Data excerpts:
/-- The operations and events of the machine: one constructor per row of spec/opcode_table.json. An event that
concerns one unit or one item takes its number from `State.sel`, which the turn of the schedule sets. -/
inductive Instr where
  | moduleReset (m : Nat) (b : BootRec)
  | l1Invalidate (core line : Nat)
  | loadReturn (w uid : Nat)
  | walk (cluster uid : Nat)
  | treeCombine (m group : Nat) (seq : BitVec 32)
  | spillRefill (cluster part : Nat)
  | landingAction (slice : Bool) (unit idx : Nat)
  | landingDeadline (slice : Bool) (unit idx : Nat)
  | evictSave (core slot : Nat)
  | backingQueueDrain (core slot : Nat)
  | dataFrame (m : Nat) (b : List Byte)
  | ackFrame (m : Nat) (b : List Byte)
  | nakFrame (m : Nat) (b : List Byte)
  | retransmitTimeout (m flow : Nat)
  | ackTimer (m flow : Nat)
  | flowOpen (m flow part : Nat) (mac : BitVec 48) (timeout : Option Nat)
  | flowClose (m flow : Nat)
  | flitReceive (m port : Nat) (flit : List Byte)
  | linkRetrain (m port : Nat)
  | linkDown (m port : Nat)
  | treeGroupDisable (m group : Nat)
  | leaseQuotaWrite (cluster : Nat) (value : Word)
  | coreConfigWrite (core : Nat) (value : Word)
  | liftQuotaWrite (cluster part : Nat) (value : Word)
  | spillDescWrite (cluster part word : Nat) (value : Word)
  | controlRegisterWrite (c : CtlWrite)
  | eccError (site : EccSite) (double : Bool)
  | addT1 (d : Dst) (a : Src) (b : Src) (n sat : Bool)
  | addT2I (d : Dst) (a : Src) (imm : BitVec 16) (n sat : Bool)
  | addT4 (d : Dst) (a : Src) (imm : BitVec 32) (n sat : Bool)
  | subT1 (d : Dst) (a : Src) (b : Src) (n sat : Bool)
  | subT2I (d : Dst) (a : Src) (imm : BitVec 16) (n sat : Bool)
  | subT4 (d : Dst) (a : Src) (imm : BitVec 32) (n sat : Bool)
  | mulT1 (d : Dst) (a : Src) (b : Src) (n sat : Bool)
  | mulT2I (d : Dst) (a : Src) (imm : BitVec 16) (n sat : Bool)
  | mulT4 (d : Dst) (a : Src) (imm : BitVec 32) (n sat : Bool)
  | mulhT1 (d : Dst) (a : Src) (b : Src) (n : Bool)
  | mulhT2I (d : Dst) (a : Src) (imm : BitVec 16) (n : Bool)
  | mulhT4 (d : Dst) (a : Src) (imm : BitVec 32) (n : Bool)
  | divT1 (d : Dst) (a : Src) (b : Src) (n : Bool)
  | divT2I (d : Dst) (a : Src) (imm : BitVec 16) (n : Bool)
  | divT4 (d : Dst) (a : Src) (imm : BitVec 32) (n : Bool)
  | remT1 (d : Dst) (a : Src) (b : Src) (n : Bool)
  | remT2I (d : Dst) (a : Src) (imm : BitVec 16) (n : Bool)
  | remT4 (d : Dst) (a : Src) (imm : BitVec 32) (n : Bool)
  | andT1 (d : Dst) (a : Src) (b : Src)
  | andT2I (d : Dst) (a : Src) (imm : BitVec 16)
  | andT4 (d : Dst) (a : Src) (imm : BitVec 32)
  | orT1 (d : Dst) (a : Src) (b : Src)
  | orT2I (d : Dst) (a : Src) (imm : BitVec 16)
  | orT4 (d : Dst) (a : Src) (imm : BitVec 32)
  | xorT1 (d : Dst) (a : Src) (b : Src)
  | xorT2I (d : Dst) (a : Src) (imm : BitVec 16)
  | xorT4 (d : Dst) (a : Src) (imm : BitVec 32)
  | andnT1 (d : Dst) (a : Src) (b : Src)
  | andnT2I (d : Dst) (a : Src) (imm : BitVec 16)
  | andnT4 (d : Dst) (a : Src) (imm : BitVec 32)
  | shlT1 (d : Dst) (a : Src) (b : Src)
  | shlT2I (d : Dst) (a : Src) (imm : BitVec 16)
  | shlT4 (d : Dst) (a : Src) (imm : BitVec 32)
  | shrT1 (d : Dst) (a : Src) (b : Src)
  | shrT2I (d : Dst) (a : Src) (imm : BitVec 16)
  | shrT4 (d : Dst) (a : Src) (imm : BitVec 32)
  | shaT1 (d : Dst) (a : Src) (b : Src)
  | shaT2I (d : Dst) (a : Src) (imm : BitVec 16)
  | shaT4 (d : Dst) (a : Src) (imm : BitVec 32)
  | rolT1 (d : Dst) (a : Src) (b : Src)
  | rolT2I (d : Dst) (a : Src) (imm : BitVec 16)
  | rolT4 (d : Dst) (a : Src) (imm : BitVec 32)
  | clz (d : Dst) (a : Src)
  | ctz (d : Dst) (a : Src)
  | popc (d : Dst) (a : Src)
  | minT1 (d : Dst) (a : Src) (b : Src) (n : Bool)
  | minT2I (d : Dst) (a : Src) (imm : BitVec 16) (n : Bool)
  | minT4 (d : Dst) (a : Src) (imm : BitVec 32) (n : Bool)
  | maxT1 (d : Dst) (a : Src) (b : Src) (n : Bool)
  | maxT2I (d : Dst) (a : Src) (imm : BitVec 16) (n : Bool)
  | maxT4 (d : Dst) (a : Src) (imm : BitVec 32) (n : Bool)
  | sel (d : Dst) (a b c : Src)
  | setc (cc : ICond) (d : Dst) (a b : Src)
  | mov (d : Dst) (a : Src)
  | liT2I (d : Dst) (imm : BitVec 16)
  | liT4L (d : Dst) (imm : BitVec 64)
  | ext (d : Dst) (a : Src) (pos len1 : Fin 64) (n : Bool)
  | ins (d : Dst) (a : Src) (pos len1 : Fin 64)
  | fadd (t : FTy) (d : Dst) (a b : Src)
  | fsub (t : FTy) (d : Dst) (a b : Src)
  | fmul (t : FTy) (d : Dst) (a b : Src)
  | fma (t : FTy) (d : Dst) (a b c : Src)
  | fdiv (t : FTy) (d : Dst) (a b : Src)
  | fsqrt (t : FTy) (d : Dst) (a : Src)
  | fmin (t : FTy) (d : Dst) (a b : Src)
  | fmax (t : FTy) (d : Dst) (a b : Src)
  | fsetc (t : FTy) (cc : FCond) (d : Dst) (a b : Src)
  | fcvt (dt st : Ty) (d : Dst) (a : Src)
  | fclass (t : FTy) (d : Dst) (a : Src)
  | brT2I (disp : BitVec 16) (idx : Fin 32)
  | brT4 (disp : BitVec 32) (idx : Fin 32)
  | bc (cc : ICond) (a b : Src) (disp : BitVec 32) (idx : Fin 32)
  | callT2I (d : Dst) (disp : BitVec 16) (idx : Fin 32)
  | callT4 (d : Dst) (disp : BitVec 32) (idx : Fin 32)
  | ret (a : Src)
  | jmp (a : Src)
  | loop (d : Dst) (disp : BitVec 16) (idx : Fin 32)
  | vmov (d : VDst) (a : VSrc) (t : Ty) (m : MReg)
  | vbcast (d : VDst) (a : VSrc) (b : Src) (t : Ty) (m : MReg)
  | vstep (d : VDst) (a b : Src) (t : Ty) (sat : Bool) (m : MReg)
  | vadd (d : VDst) (a b : VSrc) (t : Ty) (sat : Bool) (m : MReg)
  | vsub (d : VDst) (a b : VSrc) (t : Ty) (sat : Bool) (m : MReg)
  | vmul (d : VDst) (a b : VSrc) (t : Ty) (sat : Bool) (m : MReg)
  | vfma (d : VDst) (a b c : VSrc) (t : Ty) (sat : Bool) (m : MReg)
  | vmin (d : VDst) (a b : VSrc) (t : Ty) (m : MReg)
  | vmax (d : VDst) (a b : VSrc) (t : Ty) (m : MReg)
  | vabs (d : VDst) (a : VSrc) (t : Ty) (sat : Bool) (m : MReg)
  | vand (d : VDst) (a b : VSrc) (t : Ty) (m : MReg)
  | vor (d : VDst) (a b : VSrc) (t : Ty) (m : MReg)
  | vxor (d : VDst) (a b : VSrc) (t : Ty) (m : MReg)
  | vshl (d : VDst) (a b : VSrc) (t : Ty) (m : MReg)
  | vshr (d : VDst) (a b : VSrc) (t : Ty) (m : MReg)
  | vsha (d : VDst) (a b : VSrc) (t : Ty) (m : MReg)
  | vsetc (cc : Fin 16) (d : MReg) (a b : VSrc) (t : Ty) (m : MReg)
  | vsel (d : VDst) (a b : VSrc) (t : Ty) (m : MReg)
  | vcvt (d : VDst) (a : VSrc) (dt st : Ty) (part : Fin 8) (m : MReg)
  | vpack (d : VDst) (a : VSrc) (t : Ty) (part : Fin 8) (m : MReg)
  | vunpack (d : VDst) (a : VSrc) (t : Ty) (part : Fin 8) (m : MReg)
  | vperm (d : VDst) (a b : VSrc) (t : Ty) (m : MReg)
  | vslide (d : VDst) (a b : VSrc) (c : Src) (t : Ty) (m : MReg)
  | vextr (d : Dst) (a : VSrc) (b : Src) (t : Ty)
  | vinsr (d : VDst) (a b : Src) (t : Ty)
  | vrcp (d : VDst) (a : VSrc) (t : Ty) (m : MReg)
  | vrsq (d : VDst) (a : VSrc) (t : Ty) (m : MReg)
  | vexp2 (d : VDst) (a : VSrc) (t : Ty) (m : MReg)
  | vlog2 (d : VDst) (a : VSrc) (t : Ty) (m : MReg)
  | vtanh (d : VDst) (a : VSrc) (t : Ty) (m : MReg)
  | vdot (d : VDst) (a b : VSrc) (t : Ty) (sat : Bool) (m : MReg)
  | vsum (d : VDst) (a : VSrc) (t : Ty) (sat : Bool) (m : MReg)
  | vrmax (d : VDst) (a : VSrc) (t : Ty) (m : MReg)
  | vrmin (d : VDst) (a : VSrc) (t : Ty) (m : MReg)
  | vargmax (d : VDst) (ix : Fin 64) (a : VSrc) (t : Ty) (m : MReg)
  | vargmin (d : VDst) (ix : Fin 64) (a : VSrc) (t : Ty) (m : MReg)
  | vtopk (d : Fin 16) (a : VSrc) (b : Src) (k1 : Fin 16) (t : Ty) (min : Bool) (m : MReg)
  | vxrd (d : VDst) (a : VSrc) (b : Src) (t : Ty) (m : MReg)
  | mand (a b c : MReg)
  | mor (a b c : MReg)
  | mxor (a b c : MReg)
  | mnot (a b : MReg)
  | mcnt (d : Dst) (b : MReg) (t : Ty)
  | mfirst (d : Dst) (b : MReg) (t : Ty)
  | mlease (d : Dst) (a b : Src) (clr : Bool)
  | mfree (a b : Src)
  | mcfg (a b : Src) (dfmt : Ty) (rm : RM) (act : Act) (sen ben : Bool) (dshift : BitVec 8)
  | mloadw (p : Fin 4) (a b : Src)
  | mswap (p : Fin 4)
  | mstream (t : Fin 16) (p : Fin 4) (a b : Src) (row0 n1 : Fin 128) (sat : Bool)
  | mepi (k : MKind) (g : Bool) (t : Fin 16) (a b : Src) (row0 n1 ncol1 : Fin 128)
  | mzero (t : Fin 16)
  | maccrd (k : TTy) (d : VDst) (b : Src) (t : Fin 16) (m : MReg)
  | maccwr (k : TTy) (a : VSrc) (b : Src) (t : Fin 16) (m : MReg)
  | ldT2 (d : Dst) (a : Src) (c : Option Src) (sc : Fin 4) (t : Option Ty) (sp : MSpace) (pol : Policy)
  | ldT4 (d : Dst) (a : Src) (c : Option Src) (sc : Fin 4) (t : Option Ty) (sp : MSpace) (pol : Policy) (disp : BitVec 32)
  | stT2 (b : Src) (a : Src) (c : Option Src) (sc : Fin 4) (t : Option Ty) (sp : MSpace) (pol : Policy)
  | stT4 (b : Src) (a : Src) (c : Option Src) (sc : Fin 4) (t : Option Ty) (sp : MSpace) (pol : Policy) (disp : BitVec 32)
  | ldvT2 (d : VDst) (a : Src) (c : Option Src) (sc : Fin 4) (t : Option Ty) (sp : MSpace) (pol : Policy) (m : MReg)
  | ldvT4 (d : VDst) (a : Src) (c : Option Src) (sc : Fin 4) (t : Option Ty) (sp : MSpace) (pol : Policy) (m : MReg) (disp : BitVec 32)
  | stvT2 (b : VSrc) (a : Src) (c : Option Src) (sc : Fin 4) (t : Option Ty) (sp : MSpace) (pol : Policy)
  | stvT4 (b : VSrc) (a : Src) (c : Option Src) (sc : Fin 4) (t : Option Ty) (sp : MSpace) (pol : Policy) (disp : BitVec 32)
  | ldx (d : VDst) (b : Src) (c : VSrc) (sc : Fin 4) (t : Ty) (sp : MSpace) (pol : Policy) (m : MReg)
  | stx (a : VSrc) (b : Src) (c : VSrc) (sc : Fin 4) (t : Ty) (sp : MSpace) (pol : Policy) (m : MReg)
  | bld (d : Dst) (k : BReg) (w1 : Fin 64) (inc : Bool)
  | bst (a : Src) (k : BReg) (w1 : Fin 64) (inc : Bool)
  | bmov (k : BReg) (x : BMovArg)
  | amo (op : AmoOp) (t : AmoTy) (sp : MSpace) (sc : Scope) (a : Dst) (b c : Src) (disp : BitVec 32)
  | acas (t : AmoTy) (sp : MSpace) (sc : Scope) (a : Dst) (b c : Src) (disp : BitVec 32)
  | pref (l : Option Src) (a : Src) (pol : Policy)
  | cinv (a b : Src)
  | rst (sz : RstSize) (a b c : Src) (disp : BitVec 32)
  | spalloc (guard : Bool) (d : Dst) (b : Src) (c : Fin 64) (bank g1 : Fin 16) (ctxOwner : Bool)
  | spfree (a : Src)
  | bfset (a b : Src)
  | fence (k : FenceKind) (sc : Scope)
  | fencex (sc : Scope) (src dst : Path)
  | oinit (k : CellKind) (sc : CScope) (st : Dst) (a w0 w1 : Src)
  | ofree (st : Dst) (a : Src)
  | oread (sc : Option CScope) (n : SPair) (b : Src) (mt : Option (Fin 64))
  | cntAdd (sc : Option CScope) (a : Dst) (b c : Src)
  | cntWait (cc : CntCond) (sc : Option CScope) (wm : WMode) (a : Dst) (b c : Src)
  | barArv (sc : Option CScope) (a : Dst) (b c : Src)
  | barExp (sc : Option CScope) (a : Dst) (b c : Src)
  | barWait (sc : Option CScope) (wm : WMode) (a : Dst) (b c : Src)
  | lckTake (sc : Option CScope) (wm : WMode) (a : Dst) (b : Src)
  | lckGive (sc : Option CScope) (a : Dst) (b : Src)
  | qRes (sc : Option CScope) (wm : WMode) (a : Dst) (b : Src)
  | qPub (sc : Option CScope) (tr : Bool) (a : Dst) (b c : Src)
  | qAwait (sc : Option CScope) (wm : WMode) (a : Dst) (b : Src)
  | qRel (sc : Option CScope) (a : Dst) (b c : Src)
  | cndWait (sc : Option CScope) (a : Dst) (b c : Src)
  | cndSig (sc : Option CScope) (a : Dst) (b : Src)
  | cndAll (sc : Option CScope) (a : Dst) (b : Src)
  | landArm (st : Dst) (b : Src) (idx : Option Src)
  | landOff (a : Src) (rel : Bool)
  | landRd (n : SPair) (b : Src)
  | waitc (ld st cp tl : BitVec 8)
  | send (a b : Src) (len1 nsucc : Fin 16)
  | sendv (a b c : Src) (vp : Option VSrc)
  | sendp (a b : Src) (len1 nsucc : Fin 16)
  | reply (a b : Src) (len1 nsucc : Fin 16) (rv : Bool) (rmb : Fin 4)
  | mpeek (what : Peek) (d : Dst) (b c : Src)
  | activate (a b c e : Src)
  | cpy (s : Bool) (a b c : Src) (o : Bool) (dsp ssp : ESpace) (act : CopyAct) (pol : Policy) (fmt : Option Ty)
  | cpy2 (a b c : Src) (o : Bool) (dsp ssp : ESpace) (act : CopyAct) (pol : Policy) (fmt : Option Ty) (stride : Src)
  | cpyx (a b c : Src) (o : Bool) (dsp ssp : ESpace) (act : CopyAct) (pol : Policy) (fmt : Option Ty) (list : Src)
  | fill (a b c : Src) (o : Bool) (dsp : ESpace) (act : CopyAct) (pol : Policy)
  | bsel (a : Src) (o : Bool)
  | tinj (a : Src)
  | text (d : Dst) (a : Src) (tr : Bool)
  | trap (imm : BitVec 16) (a : Src)
  | srd (d : Dst) (n : Spr)
  | swr (n : Spr) (a : Src)
  | tlbinv (x : Option (Src × Src))
  | tlbreplay (x : Option Src)
  | fltpop (n : SPair)
  | plinv (x : Option Src)
  | admitTeam (d : Dst) (b c : Src) (sc : TeamScope)
  | evict (d : Dst) (b : Src)
  | linkRetrained (m port : Nat)
  | coreMapWrite (core part : Nat)
  | partitionTableWrite (m p : Nat) (e : PartEntry)
  | treeGroupEnable (m group : Nat) (g : TreeGroup)
  | instructionFetch
  | firingChoice
  | activateArrival
  | packetArrival
  | noticeArrival
  | refusalResponse
  | retryTimer
  | acceptanceResponse
  | packetInject
  | homeWrite
  | stealSweep
  | stealAnswer
  | stealReply
  | yieldTimer
  | killTimer
  | fenceTimer
  | forecastUpdate
  | impreciseFaultTaken
  | leaseGrant
  | leaveGrant
  | leaveRelease
  | overheatReport
  | rampWindow
  | powerForecastRead
  | mloadwRun
  | mswapRun
  | mstreamRun
  | mepiRun
  | arrayCommandComplete
  | epilogueStallFence
  | engineCommandDelivery
  | engineRetryTimer
  | engineCommandStart
  | engineCommandComplete
  | completionAction
  | treeFetchBack
  | hsuOperation
  | spillLineReturn
  | withdrawal
  | cellResult
  | landingPoolRetry
  | admitRestore
  | gangEnter
  | gangExit
  | perfCounterRead
  | perfCounterWrite
  | quote
  | fenceCore
  | fin
  | commit
  | yield
  | nop
  | brk
  | halt
  | overheatClear
deriving DecidableEq, Repr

Problem details ▸ An exact copy of the lines above, from the one containing "andT4 (d : Dst)" through the one containing "andnT2I (d : Dst)", is the whole of the answer.

Worked solution ▸
  | andT4 (d : Dst) (a : Src) (imm : BitVec 32)
  | orT1 (d : Dst) (a : Src) (b : Src)
  | orT2I (d : Dst) (a : Src) (imm : BitVec 16)
  | orT4 (d : Dst) (a : Src) (imm : BitVec 32)
  | xorT1 (d : Dst) (a : Src) (b : Src)
  | xorT2I (d : Dst) (a : Src) (imm : BitVec 16)
  | xorT4 (d : Dst) (a : Src) (imm : BitVec 32)
  | andnT1 (d : Dst) (a : Src) (b : Src)
  | andnT2I (d : Dst) (a : Src) (imm : BitVec 16)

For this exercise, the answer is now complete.